-- ==== Sys2Proof/Machine/Context.lean ====
section
/-! DEFINITION. The context commands of CTXCMD (R414, R415, R425, R429). A command that cannot end in its first step leaves
STATUS 1; the same event carries it on. -/

namespace Sys2Proof.Machine

def cmdValue (op n status : Nat) : DWord := BitVec.ofNat 64 (op * 2 ^ 60 + n % 4096 * 2 ^ 48 + status)
/-- CTXCMD with a status. -/
def setCtx (s : State) (vd op n status : Nat) : State := s.updVd vd fun v => { v with ctxcmd := cmdValue op n status }
/-- The arguments as the driver wrote them. -/
def setArgs (s : State) (vd : Nat) (a b : Nat) : State := s.updVd vd fun v => { v with ctxarg0 := BitVec.ofNat 64 a, ctxarg1 := BitVec.ofNat 64 b }
/-- The command is being carried on. -/
def cmdBusy (s : State) (vd op n : Nat) : Bool := (s.vd vd).ctxcmd == cmdValue op n 1

/-- A command that must wait: what the wait has set going stays going, and STATUS is 1. -/
def cmdWaits (s s' : State) (vd op n : Nat) (why : String) : Out :=
  let s' := setCtx (keepWaits s s') vd op n 1
  if s' = s then notNow why else .next s'

/-! ## Bind (R415, R429) -/

/-- An image of R415's table, entry i. -/
def imageOf (ccb : List Byte) (i : Nat) : Nat := num ccb (0x50 + 8 * i) 8
/-- The bits of a field that are not reserved. -/
def keepBits (w hi lo : Nat) : Nat := nfld w hi lo * 2 ^ lo
/-- The context a control block describes. An image of csr.acap above 25,165,824 pages is held as it stands and csrr reads it back; the limit binds
what is backed (R39 says that it cannot exceed the limit, and not what becomes of such an image: DESIGN CHOICE, log 111). -/
def ctxFromCcb (vd n x ccb : Nat) (b : List Byte) : Ctx :=
  { vd := vd, loc := n, key := num b 0x1C 4 % 1024, ccb := ccb, qtable := num b 0x10 8, qcount := min 4096 (num b 0x18 4)
    hqbase := num b 0x20 8, hqlog := num b 0x28 4, hqtail := num b 0x30 8, hqlost := num b 0x2C 4, savebase := num b 0x40 8
    nvr := BitVec.ofNat 32 (imageOf b 10 % 2), lease := BitVec.ofNat 32 (imageOf b 11 % 8192), xidle := BitVec.ofNat 32 (imageOf b 12 % 65536)
    privbase := BitVec.ofNat 64 (keepBits (imageOf b 0) 56 16), privstride := BitVec.ofNat 32 (imageOf b 1 % 2 ^ 24)
    privslots := BitVec.ofNat 32 (imageOf b 2 % 2 ^ 21), lnkspill := BitVec.ofNat 64 (keepBits (imageOf b 3) 55 32 + keepBits (imageOf b 3) 23 0)
    ptroot := BitVec.ofNat 64 (x * 2 ^ 48 + keepBits (num b 8 8) 47 12), acap := BitVec.ofNat 64 (imageOf b 4 % 2 ^ 25)
    keepalive := BitVec.ofNat 32 (keepBits (imageOf b 5) 31 31 + imageOf b 5 % 2 ^ 20), tvec := BitVec.ofNat 64 (keepBits (imageOf b 6) 56 3)
    tarea := BitVec.ofNat 64 (keepBits (imageOf b 7) 56 7), dbgctl := BitVec.ofNat 32 (imageOf b 8 % 2), rsvcap := BitVec.ofNat 64 (imageOf b 9 % 2 ^ 36)
    balloon := mailbox (BitVec.ofNat 64 (num b 0 8)), reserve := num b 0x48 8 % 2 ^ 36 }
/-- R429: a packet of a nonzero RUNNING entry. -/
def runningFrom (b : List Byte) (i now : Nat) : Option Running :=
  let r := (b.drop (0x400 + 128 * i)).take 128
  if r.all (· == 0) then none else
  let p := pktWords r
  let left := num r 80 4
  let placed := num r 84 4
  some { queue := num r 64 2, index := num r 72 8, packet := p, slot := i, prio := 0, next := pktTeams p - left, placed := placed, restored := true, depMet := decide (left < pktTeams p || 0 < placed) || (!pktOrdr p && p.getD 7 0 == 0), since := now }
/-- The queue's priority and the packets completed above a gap, from its descriptor. -/
def restoreQueue (s : State) (x : Nat) (c : Ctx) (q : Nat) : Virt Ctx :=
  (readDesc s x c q).bind fun d s =>
    let gap := (List.range (descRidx d - descCidx d)).map (descCidx d + ·)
    let done := gap.filter fun i => (findRunning c q i).isNone
    .ok { c with running := c.running.map (fun r => if r.queue == q then { r with prio := descPrio d } else r), completed := c.completed ++ done.map (q * 2 ^ 64 + ·) } s
/-- The save records: their packets, of equal ones each as often as it has teams placed (R429), and the private slots their threads hold. -/
def restoreSaved (s : State) (x : Nat) (c : Ctx) : Virt Ctx :=
  (areaRecords s x c).bind fun rs s =>
    rs.foldl (fun (acc : Virt Ctx) (e, _, _) => acc.bind fun c s =>
      (loadRecord s x c e).bind fun bs s =>
        let p := pktWords ((bs.drop 0x40).take 64)
        let idx := ((c.running.find? fun r => r.queue == pktQueue p && r.packet == p && (c.saved.filter fun (_, m) => m.queue == r.queue && m.idx == r.index).length < r.placed).map Running.index).getD 0
        let t := parseTeam s x bs 0 (pktQueue p) idx 0 0 0 {}
        .ok { c with saved := mapSet c.saved e { queue := pktQueue p, idx := idx, team := num bs 8 4, relaunches := 0, core := 0, restored := true }, usedSlots := c.usedSlots ++ t.threads.map Thread.pslot } s) (.ok c s)
/-- The numbers of the teams a restored packet has still to place: the highest that no save record of the packet bears (RUNNING counts them and
names none: DESIGN CHOICE, log 106). Those below a team that has been placed stand with the teams to place again. -/
def Running.identified (r : Running) (c : Ctx) : Running :=
  let named := (c.saved.filter fun (_, m) => m.queue == r.queue && m.idx == r.index).map fun (_, m) => m.team
  let low := named.filter fun t => decide (r.next ≤ t)
  -- as many numbers below as records stand above
  let free := (List.range r.next).reverse.filter fun t => !named.contains t
  let next := low.foldl (fun m t => max m (t + 1)) r.next
  let between := (List.range (next - r.next)).map (r.next + ·) |>.filter fun t => !named.contains t
  let lost := sortBy (fun (a b : Nat) => a < b) (free.take low.length) ++ between
  { r with next := next, again := lost.map fun t => { team := t, count := 0, mark := 0, avoid := none, since := r.since } }
/-- The packets of RUNNING are running again. -/
def restoreRunning (s : State) (x : Nat) (c : Ctx) : Virt Ctx :=
  if c.running.isEmpty then .ok c s
  else ((dedup (c.running.map Running.queue)).foldl (fun (acc : Virt Ctx) q => acc.bind fun c s => restoreQueue s x c q) (.ok c s)).bind fun c s =>
    (restoreSaved s x c).bind fun c s => .ok { c with running := c.running.map fun r => r.identified c } s
/-- Translations under a number that is given anew go. -/
def purgeCtx (s : State) (x : Nat) : State :=
  { s with cores := s.cores.map fun (k, c) => (k, { c with tlb := c.tlb.filter fun e => e.ctx != x, walkers := c.walkers.filter fun (_, w) => w.ctx != x }) }

def coreVdOf (s : State) (core : Nat) : Nat := (mapGet? s.coreVd core).getD 0
/-- Two ranges have nothing in common. -/
def apart (a n b m : Nat) : Bool := n == 0 || m == 0 || a + n ≤ b || b + m ≤ a
/-- R425: the PF driver gives a virtual device its cores, its window, its share of the pool and its key slots. Cores and window change only while
the virtual devices they are taken from or given to have no context bound; a window and a range of key slots are taken from another device before
they are given to this one. -/
def assignVd (s : State) (vd : Nat) (d : Division) : Option State :=
  let bound := fun (v : Nat) => !(s.vd v).ctxs.isEmpty
  let moved := d.cores.filter fun c => coreVdOf s c != vd
  let window := decide ((s.vd vd).base ≠ d.base ∨ (s.vd vd).count ≠ d.count)
  let shared := s.vds.any fun (v, x) => v != vd && !(apart x.base x.count d.base d.count && apart x.keyBase x.keyCount d.keyBase d.keyCount)
  if 32 ≤ vd || d.cores.any (640 ≤ ·) || shared || ((!moved.isEmpty || window) && bound vd) || moved.any (fun c => bound (coreVdOf s c)) then none
  else some { s.updVd vd fun v => { v with base := d.base, count := d.count, share := d.share, keyBase := d.keyBase, keyCount := d.keyCount, asked := none } with coreVd := d.cores.foldl (fun m c => mapSet m c vd) s.coreVd }
/-- The division that the PF driver has asked for is made as soon as R425 allows it. The table of instructions has no row for it and the spec no
register: the driver's wish is an input that stands in State (DESIGN CHOICE, log 110). -/
def assignStep (vd : Nat) (s : State) : Out :=
  match (s.vd vd).asked.bind (assignVd s vd) with
  | some s => .next s
  | none => notNow "no division of the part is asked for, or contexts are bound"

def execCtxBind (xVd xN : Nat) (xCcb : BitVec 64) (s : State) : Out :=
  let ccb := xCcb.toNat
  let s := setArgs s xVd ccb (s.vd xVd).ctxarg1.toNat
  let reject := Host.Outcome.next (setCtx s xVd 1 xN 2)
  let keys := fun (k : Nat) => decide ((s.vd xVd).keyBase ≤ k && k < (s.vd xVd).keyBase + (s.vd xVd).keyCount)
  if 256 ≤ xN || (ctxOf s xVd xN).isSome || ccb % 4096 ≠ 0 || daLimit ≤ ccb || (s.page (pageOf ccb)).isNone then reject
  else match (List.range 4096).find? fun x => (s.ctx x).isNone with
    | none => reject
    | some x =>
      let s0 := s
      match readAt s ccb 4096 with
      | .wait s' => cmdWaits s0 s' xVd 1 xN "a line of the control block is in use"
      | .poisoned _ _ => reject
      | .refused _ _ _ _ => reject
      | .ok b s =>
        let c := ctxFromCcb xVd xN x ccb b
        -- a slot that is not its virtual device's (that the bind is rejected is a DESIGN CHOICE, log 92)
        if !keys c.key || s.poolOf xVd < c.reserve then reject
        else
          let c := { c with running := (List.range 24).filterMap fun i => runningFrom b i s.ns }
          let s := purgeCtx (s.poolTake xVd c.reserve) x
          let s := { s with ctxs := mapSet s.ctxs x c }
          let s := s.updVd xVd fun v => { v with ctxs := mapSet v.ctxs xN x }
          match restoreRunning s x c with
          | .wait s' => cmdWaits s0 s' xVd 1 xN "a line that RUNNING leads to is in use"
          | .fault _ _ _ _ _ => reject
          | .ok c s => .next (setCtx { s with ctxs := mapSet s.ctxs x c } xVd 1 xN 0)

/-! ## Destroy (R46, R414) -/

def drvkill (s : State) (t : Team) : FaultInfo := { cause := .drvkill, time := s.ns, core := t.core, pmark := t.pmark }
/-- Open billets that hold a debit of the context. -/
def openOf (s : State) (x : Nat) : List Nat := (s.billets.filter fun (_, d) => d.opened && d.rctx == x).map Prod.fst
/-- The number, the reserve and the key slot binding are free. The context's pages stay backed with no owner (4096), so that a context
that takes the number next counts none of them (R39). -/
def dropCtx (s : State) (vd n x : Nat) (c : Ctx) : State :=
  let s := purgeCtx (s.poolGive vd c.reserve) x
  let s := { s with ctxs := mapErase s.ctxs x, posts := s.posts.filter (fun p => p.target != x), pages := s.pages.map fun ((p, g) : Nat × Page) => (p, if g.ctx == x then { g with ctx := 4096 } else g) }
  s.updVd vd fun v => { v with ctxs := mapErase v.ctxs n, notify := v.notify.filter fun (k, _) => k / 4096 != n }
def execCtxDestroy (xVd xN : Nat) (s : State) : Out :=
  match (ctxOf s xVd xN).bind fun x => (s.ctx x).map fun c => (x, c) with
  | none => .next (setCtx s xVd 2 xN 2)
  | some (x, c) =>
    let mine := s.teams.filter fun (_, t) => t.ctx == x
    if !c.destroying then
      let s := mine.foldl (fun s (k, t) => killTeam s k (drvkill s t) none) s
      .next (setCtx (s.updCtx x fun c => { c with destroying := true }) xVd 2 xN 1)
    else if !mine.isEmpty then notNow "teams of the context are still to be killed (TEAM_KILL)"
    else if !s.posted x then notNow "a write of the context's structures is still to be made (R438)"
    else match c.saved with
      | (e, _) :: _ => match killSaved s x c e { cause := .drvkill, time := s.ns } with
        | .ok _ s => .next s
        | .wait s' => cmdWaits s s' xVd 2 xN "a line of the save area is in use"
        | .fault _ _ _ _ s => .next (s.updCtx x fun c => { c with saved := mapErase c.saved e })
      | [] =>
        if (openOf s x).isEmpty then .next (setCtx (dropCtx s xVd xN x c) xVd 2 xN 0)
        else
          let s' := (openOf s x).foldl (fun s b => (closeStep s b).getD s) s
          if s' = s then notNow "billets of the context are still to be closed" else .next s'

== DESCRIPTION OF THE TASK ==
In the data above, find the line that contains "def restoreSaved (s" and the line that contains "(loadRecord s x c e).bind fun bs s =>". Repeat exactly those lines and every line between them, and only those.

== ANSWER TO THIS PROBLEM ==
def restoreSaved (s : State) (x : Nat) (c : Ctx) : Virt Ctx :=
  (areaRecords s x c).bind fun rs s =>
    rs.foldl (fun (acc : Virt Ctx) (e, _, _) => acc.bind fun c s =>
      (loadRecord s x c e).bind fun bs s =>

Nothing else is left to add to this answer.